Jan wrote (Set 2, 2017):

The sum of digits of any number n mod 3 is equal to n mod 3.

Define n[i]=n^i and our concatenated number m[k]=n[0].n[1]. ..n[k-1] (k terms).

If n=0 mod 3 every n[i]=0 mod 3 (i>=1)  and n[0]=1 mod 3 so the sum of digits is 1 mod 3 and m[k]=1 mod 3 for any k (k>=1).

If n=1 mod 3 we have n[i]=n^i=1 mod 3. So concatenating k terms where k=0 mod 3 will give a number m[k] which is 0 mod 3. [The sum of digits of m[k] will be equal to the sum of digits of the n[i]  which equals the sum of n[i] mod 3 = (k*1) mod 3=0 mod 3].

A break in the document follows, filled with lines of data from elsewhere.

-- ==== Sys2Proof/Machine/Actuator.lean ====
section
/-! DEFINITION. The actuator register, the output port and the ActuatorTimeSlicer (45_actuator.md). A
SLICE spans several steps: its command step asserts the directions and reads the counter once; each later
step is one more reading of the counter, until both actuators are stopped (R365, R366, R471). -/

namespace Sys2Proof.Machine

/-- ACT_SET (R362). -/
def execActSet (bit : BitVec 3) (s : State) : Host.Outcome State Fault Refusal :=
  .next (s.writeAct (setBit s.act (bitIndex bit) true))

/-- ACT_CLR (R363). -/
def execActClr (bit : BitVec 3) (s : State) : Host.Outcome State Fault Refusal :=
  .next (s.writeAct (setBit s.act (bitIndex bit) false))

/-- The hold time of unit `u`'s valve in ms: the magnitude of its output (R364). -/
def holdTime (s : State) (u : UnitId) : Word := toWord (iabs (s.casOutValue u))

/-- The direction bits of unit `u`'s valve set to a direction (R365). -/
def assertDirection (c : Config) (u : UnitId) (d : Direction) (a : Byte) : Byte :=
  setBit (setBit a (upBit c u) (d == .up)) (downBit c u) (d == .down)

/-- ACT after the first write of SLICE (R365). -/
def assertedAct (s : State) : Byte :=
  assertDirection s.cfg .boiler (dir (s.casOutValue .boiler))
    (assertDirection s.cfg .radiator (dir (s.casOutValue .radiator)) s.act)

/-- The actuator stopped first: the shorter hold time, A on a tie (R365). -/
def firstStop (s : State) : UnitId :=
  if (holdTime s .radiator).toNat ≤ (holdTime s .boiler).toNat then .radiator else .boiler

/-- Stopping one actuator: both its direction bits cleared, one port write (R365). -/
def stopActuator (u : UnitId) (s : State) : State :=
  s.writeAct (setBit (setBit s.act (upBit s.cfg u) false) (downBit s.cfg u) false)

/-- SLICE up to its `ClockNow()` (R365). -/
def sliceBegin (s : State) : State :=
  let p : SliceProgress :=
    { t0 := s.clock, last := s.clock, first := firstStop s, tFirst := holdTime s (firstStop s),
      tSecond := holdTime s (otherUnit (firstStop s)), firstStopped := false }
  { (s.writeAct (assertedAct s)).readClock with slice := some p }

/-- Whether a wait of `t` ms from `t0` is over at the reading `c` (R366). -/
def waitOver (t0 c t : Word) : Bool := decide (t.toNat ≤ (c - t0).toNat)

/-- The first stop, when its wait is over at the latest reading (R365, R366). -/
def settleFirst (s : State) : State :=
  match s.slice with
  | none => s
  | some p =>
    if !p.firstStopped && waitOver p.t0 p.last p.tFirst then
      { stopActuator p.first s with slice := some { p with firstStopped := true } }
    else s

/-- The second stop and the end of the command, when its wait is over at the latest reading
(R365, R366). -/
def settleSecond (s : State) : State :=
  match s.slice with
  | none => s
  | some p =>
    if p.firstStopped && waitOver p.t0 p.last p.tSecond then
      State.result { stopActuator (otherUnit p.first) s with slice := none } p.tSecond
    else s

/-- Everything SLICE does at the latest reading, before the next one (R365, R366). -/
def sliceSettle (s : State) : State := settleSecond (settleFirst s)

/-- SLICE (R365). -/
def execSlice (s : State) : Host.Outcome State Fault Refusal := .next (sliceSettle (sliceBegin s))

/-- One more reading of the counter by a SLICE in progress (R366). -/
def sliceReading (s : State) : State :=
  match s.slice with
  | none => s
  | some p => sliceSettle { s.readClock with slice := some { p with last := s.clock } }

/-- A step while a SLICE is in progress: a reset abandons it (R440); else the clock agent advances the
counter, by the ticks given or by a free number, and the block reads it (R412). No host access is made
meanwhile (R110). -/
def continueSlice (s : State) : State :=
  match s.inputs with
  | .reset :: rest => resetBlock { s with inputs := rest }
  | .ticks n :: rest => sliceReading (State.advanceClock { s with inputs := rest } n)
  | _ => sliceReading (s.advanceClock (Config.freeClockAdvance s.clockReads).toNat)

end Sys2Proof.Machine
end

If n=2 mod 3 we have n[i]=n^i=(-1)^i mod 3. If i is even this is equal to 1 mod 3 otherwise -1 mod 3. So concatenating k terms where k=0 mod 2 will give a number m[k] which is 0 mod 3. [The sum of digits of m[k] is equal to the sum of digits of the n[i] which equals (k/2*(2+1) mod 3 = 0 mod 3].

So:

n=0 mod 3          3 is not a divisor of m[k]

n=1 mod 3          3 is a divisor of m[k] iff 3 is a divisor of k

n=2 mod 3          3 is a divisor of m[k] iff k is even

Therefore:

For all primes p,  except 3,  3 is a divisor of m[6k]=0 since 6=lcm(2,3).
If p=3, 3 is not a divisor of m[k] (and hence also not of m[6k]).

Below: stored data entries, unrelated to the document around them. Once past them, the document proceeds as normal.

-- ==== Sys2Proof/Tests/Slice0.lean ====
section
/-! SUPPORT. Tests. Expected values come from the vectors of 95_test_vectors.md, named in each docstring,
or from the encoding rules; the theorems named `witness_<Name>` show states and operands that meet the
hypotheses of the statement `<Name>` together. -/

namespace Sys2Proof.Tests

open Sys2Proof.Machine Sys2Proof.Safety

/-! ### Decoding: IMM ++ RSV ++ UNIT ++ OPC of every command, written out (R141 to R145) -/

/-- Vector or rule E1. -/
theorem test_decode_nop :
    decode (0x0000#16 ++ 0b000000#6 ++ 0b00#2 ++ 0x00#8) = .ok .nop := by decide

/-- Vector or rule R221. -/
theorem test_decode_srchStart :
    decode (0x0000#16 ++ 0b000000#6 ++ 0b00#2 ++ 0x01#8) = .ok .srchStart := by decide

/-- Vector or rule E2. -/
theorem test_decode_srchNext :
    decode (0x0000#16 ++ 0b000000#6 ++ 0b00#2 ++ 0x02#8) = .ok .srchNext := by decide

/-- Vector or rule K21. -/
theorem test_decode_crcClr :
    decode (0x0000#16 ++ 0b000000#6 ++ 0b00#2 ++ 0x08#8) = .ok .crcClr := by decide

/-- Vector or rule E3. -/
theorem test_decode_crcByte :
    decode (0x00A2#16 ++ 0b000000#6 ++ 0b00#2 ++ 0x09#8) = .ok (.crcByte 0xA2#8) := by decide

/-- Vector or rule P1. -/
theorem test_decode_crcAddr :
    decode (0x0000#16 ++ 0b000000#6 ++ 0b00#2 ++ 0x0A#8) = .ok .crcAddr := by decide

/-- Vector or rule D5. -/
theorem test_decode_decSensor :
    decode (0xFC8F#16 ++ 0b000000#6 ++ 0b00#2 ++ 0x10#8) = .ok (.decSensor 0xFC8F#16) := by decide

/-- Vector or rule D16. -/
theorem test_decode_decTc :
    decode (0x7FF8#16 ++ 0b000000#6 ++ 0b00#2 ++ 0x11#8) = .ok (.decTc 0x7FF8#16) := by decide

/-- Vector or rule E6. -/
theorem test_decode_regSettgt :
    decode (0x02F0#16 ++ 0b000000#6 ++ 0b01#2 ++ 0x20#8) = .ok (.regSettgt .boiler 752#16) := by decide

/-- Vector or rule R265. -/
theorem test_decode_regStep :
    decode (0x02D0#16 ++ 0b000000#6 ++ 0b01#2 ++ 0x21#8) = .ok (.regStep .boiler 720#16) := by decide

/-- Vector or rule E20. -/
theorem test_decode_regReset :
    decode (0x0000#16 ++ 0b000000#6 ++ 0b01#2 ++ 0x22#8) = .ok (.regReset .boiler) := by decide

/-- Vector or rule E8. -/
theorem test_decode_casSensor :
    decode (0xFE20#16 ++ 0b000000#6 ++ 0b00#2 ++ 0x30#8) = .ok (.casSensor .radiator 0xFE20#16) := by decide

/-- Vector or rule C7. -/
theorem test_decode_casStep :
    decode (0x0000#16 ++ 0b000000#6 ++ 0b01#2 ++ 0x31#8) = .ok (.casStep .boiler) := by decide

/-- Vector or rule C14. -/
theorem test_decode_casGetout :
    decode (0x0000#16 ++ 0b000000#6 ++ 0b00#2 ++ 0x32#8) = .ok (.casGetout .radiator) := by decide

/-- Vector or rule C14. -/
theorem test_decode_casGetabs :
    decode (0x0000#16 ++ 0b000000#6 ++ 0b00#2 ++ 0x33#8) = .ok (.casGetabs .radiator) := by decide

/-- Vector or rule E15. -/
theorem test_decode_actSet :
    decode (0x0007#16 ++ 0b000000#6 ++ 0b00#2 ++ 0x40#8) = .ok (.actSet 7#3) := by decide

/-- Vector or rule A1. -/
theorem test_decode_actClr :
    decode (0x0002#16 ++ 0b000000#6 ++ 0b00#2 ++ 0x41#8) = .ok (.actClr 2#3) := by decide

/-- Vector or rule P2. -/
theorem test_decode_slice :
    decode (0x0000#16 ++ 0b000000#6 ++ 0b00#2 ++ 0x42#8) = .ok .slice := by decide

/-- Vectors E17, E18 and R146: opcodes not in the map. -/
theorem test_refuses_unknown_opcodes :
    decode 0x00000003#32 = .error .unknownOpcode ∧ decode 0x00000043#32 = .error .unknownOpcode
    ∧ decode 0x000000FF#32 = .error .unknownOpcode := by decide

/-- Vector E12: a reserved bit set. -/
theorem test_refuses_reserved_bits :
    decode 0x00000431#32 = .error .reservedNotZero
    ∧ decode 0x00008000#32 = .error .reservedNotZero := by decide

/-- Vectors E9, E10: UNIT 2 and 3. -/
theorem test_refuses_units_two_and_three :
    decode 0x00000231#32 = .error .unitIllegal ∧ decode 0x00000331#32 = .error .unitIllegal := by
  decide

/-- Vectors E13, E19: UNIT on a command that takes none. -/
theorem test_refuses_unit_where_none :
    decode 0x00000101#32 = .error .unitNotZero ∧ decode 0x00000142#32 = .error .unitNotZero := by
  decide

/-- Vectors E4, E11, E14, E16: an immediate, or a part of it, that must be 0. -/
theorem test_refuses_nonzero_immediates :
    decode 0x01000009#32 = .error .immediateNotZero ∧ decode 0x00010031#32 = .error .immediateNotZero
    ∧ decode 0x00010000#32 = .error .immediateNotZero
    ∧ decode 0x00080040#32 = .error .immediateNotZero := by decide

/-- R149: REG_SETTGT u1, #752 is `OPC | (u << 8) | (imm16 << 16)`. -/
theorem test_encode_regSettgt : encode (.regSettgt .boiler 752#16) = 0x02F00120#32 := by decide

/-! ### Well-formedness: one ill-formed term for each check (R15, with the types of R8 to R13) -/

/-- R450: the example configuration is well-formed. -/
theorem test_wf_accepts_d50 : Config.d50.wf = true := by decide

/-- R8, R15: SEARCH_CAP, the sensor range, and each part of a configuration. -/
theorem test_wf_refuses_machine :
    ([{ Config.d50 with searchCap := 0 }, { Config.d50 with searchCap := 33 },
      { Config.d50 with sensorMin := -32769 }, { Config.d50 with sensorMin := -32768 },
      { Config.d50 with sensorMax := 32768 }, { Config.d50 with sensorMax := -881 },
      { Config.d50 with reg0 := { RegParams.d50 with outMax := 0 } },
      { Config.d50 with reg1 := { RegParams.d50 with outMax := 0 } },
      { Config.d50 with frame0 := { FrameParams.d50 with failSat := 3 } },
      { Config.d50 with frame1 := { FrameParams.d50 with failSat := 3 } },
      { Config.d50 with rad := { Config.d50.rad with minTemp := 801 } },
      { Config.d50 with boil := { Config.d50.boil with avgDiv := 0 } },
      { Config.d50 with act := { Config.d50.act with radDown := 0 } }] : List Config).all (fun c => !c.wf) = true := by decide

/-- R9, R15. -/
theorem test_wf_refuses_regulator :
    ([{ RegParams.d50 with kp := 32768 }, { RegParams.d50 with kp := -32769 },
      { RegParams.d50 with ki := 32768 }, { RegParams.d50 with ki := -32769 },
      { RegParams.d50 with kd := 32768 }, { RegParams.d50 with kd := -32769 },
      { RegParams.d50 with outMax := 2147483648 }, { RegParams.d50 with outMax := 0 },
      { RegParams.d50 with outMin := 0 }, { RegParams.d50 with outMin := -2147483648 },
      { RegParams.d50 with largeErr := 32768 }, { RegParams.d50 with largeErr := -1 },
      { RegParams.d50 with iDiv := 0 }, { RegParams.d50 with iDiv := 32768 },
      { RegParams.d50 with iClampDiv := 0 }, { RegParams.d50 with iClampDiv := 32768 },
      { RegParams.d50 with dSmooth := 0 }, { RegParams.d50 with dSmooth := 32768 },
      { RegParams.d50 with dLimit := -1 }, { RegParams.d50 with dLimit := 2147483648 }] : List RegParams).all (fun c => !c.wf) = true := by decide

/-- R10, R15. -/
theorem test_wf_refuses_frame :
    ([{ FrameParams.d50 with failSat := 256 }, { FrameParams.d50 with failThreshold := 255 },
      { FrameParams.d50 with failSat := 3 }] : List FrameParams).all (fun c => !c.wf) = true := by decide

/-- R11, R15. -/
theorem test_wf_refuses_radiator :
    ([{ Config.d50.rad with feedAddr := Config.d50.rad.indoorAddr },
      { Config.d50.rad with outdoorAddr := Config.d50.rad.feedAddr },
      { Config.d50.rad with outdoorAddr := Config.d50.rad.indoorAddr },
      { Config.d50.rad with baseZero := 32768 }, { Config.d50.rad with outdoorK := 0 },
      { Config.d50.rad with outdoorK := 32768 },
      { Config.d50.rad with indoorTarget := 32768 },
      { Config.d50.rad with indoorGain := -32769 },
      { Config.d50.rad with minTemp := -32769 },
      { Config.d50.rad with maxTemp := 32768 }, { Config.d50.rad with minTemp := 801 },
      { Config.d50.rad with indoorDefault := -32768 },
      { Config.d50.rad with outdoorDefault := -32768 },
      { Config.d50.rad with feedFaultValue := -32768 },
      { Config.d50.rad with feedFaultGuard := 32768 },
      { Config.d50.rad with feedInit := -32768 }] : List RadParams).all (fun c => !c.wf) = true := by decide

/-- R12, R15. -/
theorem test_wf_refuses_boiler :
    ([{ Config.d50.boil with inletAddr := Config.d50.boil.outletAddr },
      { Config.d50.boil with flueAddr := Config.d50.boil.inletAddr },
      { Config.d50.boil with flueAddr := Config.d50.boil.outletAddr },
      { Config.d50.boil with minDelta := 32768 },
      { Config.d50.boil with maxDelta := 32768 },
      { Config.d50.boil with baseTarget := 32768 },
      { Config.d50.boil with outletMax := 32768 },
      { Config.d50.boil with nearDelta := -1 },
      { Config.d50.boil with nearDelta := 32768 },
      { Config.d50.boil with flueFire := 32768 }, { Config.d50.boil with gapMax := -1 },
      { Config.d50.boil with gapMax := 32768 }, { Config.d50.boil with avgDiv := 0 },
      { Config.d50.boil with avgDiv := 32768 },
      { Config.d50.boil with inletSentinel := -32768 },
      { Config.d50.boil with outletInit := -32768 }] : List BoilParams).all (fun c => !c.wf) = true := by decide

/-- R13, R15: two equal bits. -/
theorem test_wf_refuses_actuator :
    ([{ Config.d50.act with radDown := 0 }, { Config.d50.act with boilUp := 1 },
      { Config.d50.act with boilDown := 2 }, { Config.d50.act with pump := 3 },
      { Config.d50.act with pump := 0 }] : List ActParams).all (fun c => !c.wf) = true := by decide

/-! ### One command on a small state, with D50 -/

/-- The state right after reset with D50 and the changes a vector names. -/
def start : State := State.resetWith Config.d50

/-- Unit 0 with a target, and the regulator inputs a vector names. -/
def withReg0 (target : Word) (prev : Half) (havePrev : Bool) (integral deriv last : Word) : State :=
  { start with reg0 := { target := target, prevInput := prev, havePrev := havePrev,
                         integral := integral, deriv := deriv, lastOut := last } }

/-- The two cascade outputs and ACT, as the vectors A2 give them. -/
def withOutputs (act : Byte) (out0 out1 : Int) : State :=
  { start with act := act, port := act ^^^ 0xFF#8,
               frame0 := { start.frame0 with casOut := toWord out0 },
               frame1 := { start.frame1 with casOut := toWord out1 } }

/-- R180. -/
theorem test_nop : after .nop start = start := by decide

/-- Vector S6: from an aborted session, ADDR_OUT and RES unchanged. -/
theorem test_srchStart :
    let s := { start with res := 7#32, addrOut := 0x28#64,
                          search := { start.search with errCode := .crcMismatch, visited := 5#32 } }
    let t := after .srchStart s
    t.search = start.search ∧ t.addrOut = 0x28#64 ∧ t.res = 7#32 ∧ t.status.found = false := by
  decide

/-- Vector S10: every bit forced to 0, so the address is 0 and its CRC is right. -/
theorem test_srchNext_forced_zeros :
    let s := { start with
      bus := .oracle (true :: (List.replicate 64 [false, true]).flatten) 0 }
    let t := after .srchNext s
    t.addrOut = 0#64 ∧ t.res = 1#32 ∧ t.status.found = true ∧ t.search.exhausted = true := by
  decide +kernel

/-- Vector S7: an injected (1, 1) at position 13 of the walk to FEED_ADDR. -/
theorem test_srchNext_conflict :
    let pair (d : Bool) := [d, !d]
    let s := { start with bus := .oracle (true :: ((List.range 13).flatMap
      (fun p => pair (Config.d50.rad.feedAddr.getLsbD p)) ++ [true, true])) 0 }
    let t := after .srchNext s
    searchWord t.search = 0x00200103#32 ∧ t.addrOut = 0x128#64 ∧ t.res = 0#32 := by decide +kernel

/-- Vector K21. -/
theorem test_crcClr : (after .crcClr { start with crcAcc := 0xA2#8 }).crcAcc = 0#8 := by decide

/-- Vector K2, its second byte: 01 after 28. -/
theorem test_crcByte :
    let t := after (.crcByte 0x01#8) { start with crcAcc := 0xE1#8 }
    t.crcAcc = 0xE9#8 ∧ t.res = 0xE9#32 := by decide

/-- Vector K15. -/
theorem test_crcAddr_feed :
    let t := after .crcAddr { start with addrIn := 0x2900000000000128#64, crcAcc := 0x77#8 }
    t.crcAcc = 0x29#8 ∧ t.res = 1#32 ∧ statusWord t.status = 0x200#32 := by decide +kernel

/-- Vector K17: A[0] bit 0 flipped. -/
theorem test_crcAddr_flipped :
    let t := after .crcAddr { start with addrIn := 0x2900000000000129#64 }
    t.crcAcc = 0x14#8 ∧ t.res = 0#32 ∧ t.status.crcOk = false := by decide +kernel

So the only possible solutions of numbers of the form m[6k] are generated by the prime 3.
I tested p=3 until k=666 (m[666] has 105987 digits) but no prime was found. No apparent pattern in the smallest divisor of m[6k].
I think that a solution with p=3 can not be excluded entirely.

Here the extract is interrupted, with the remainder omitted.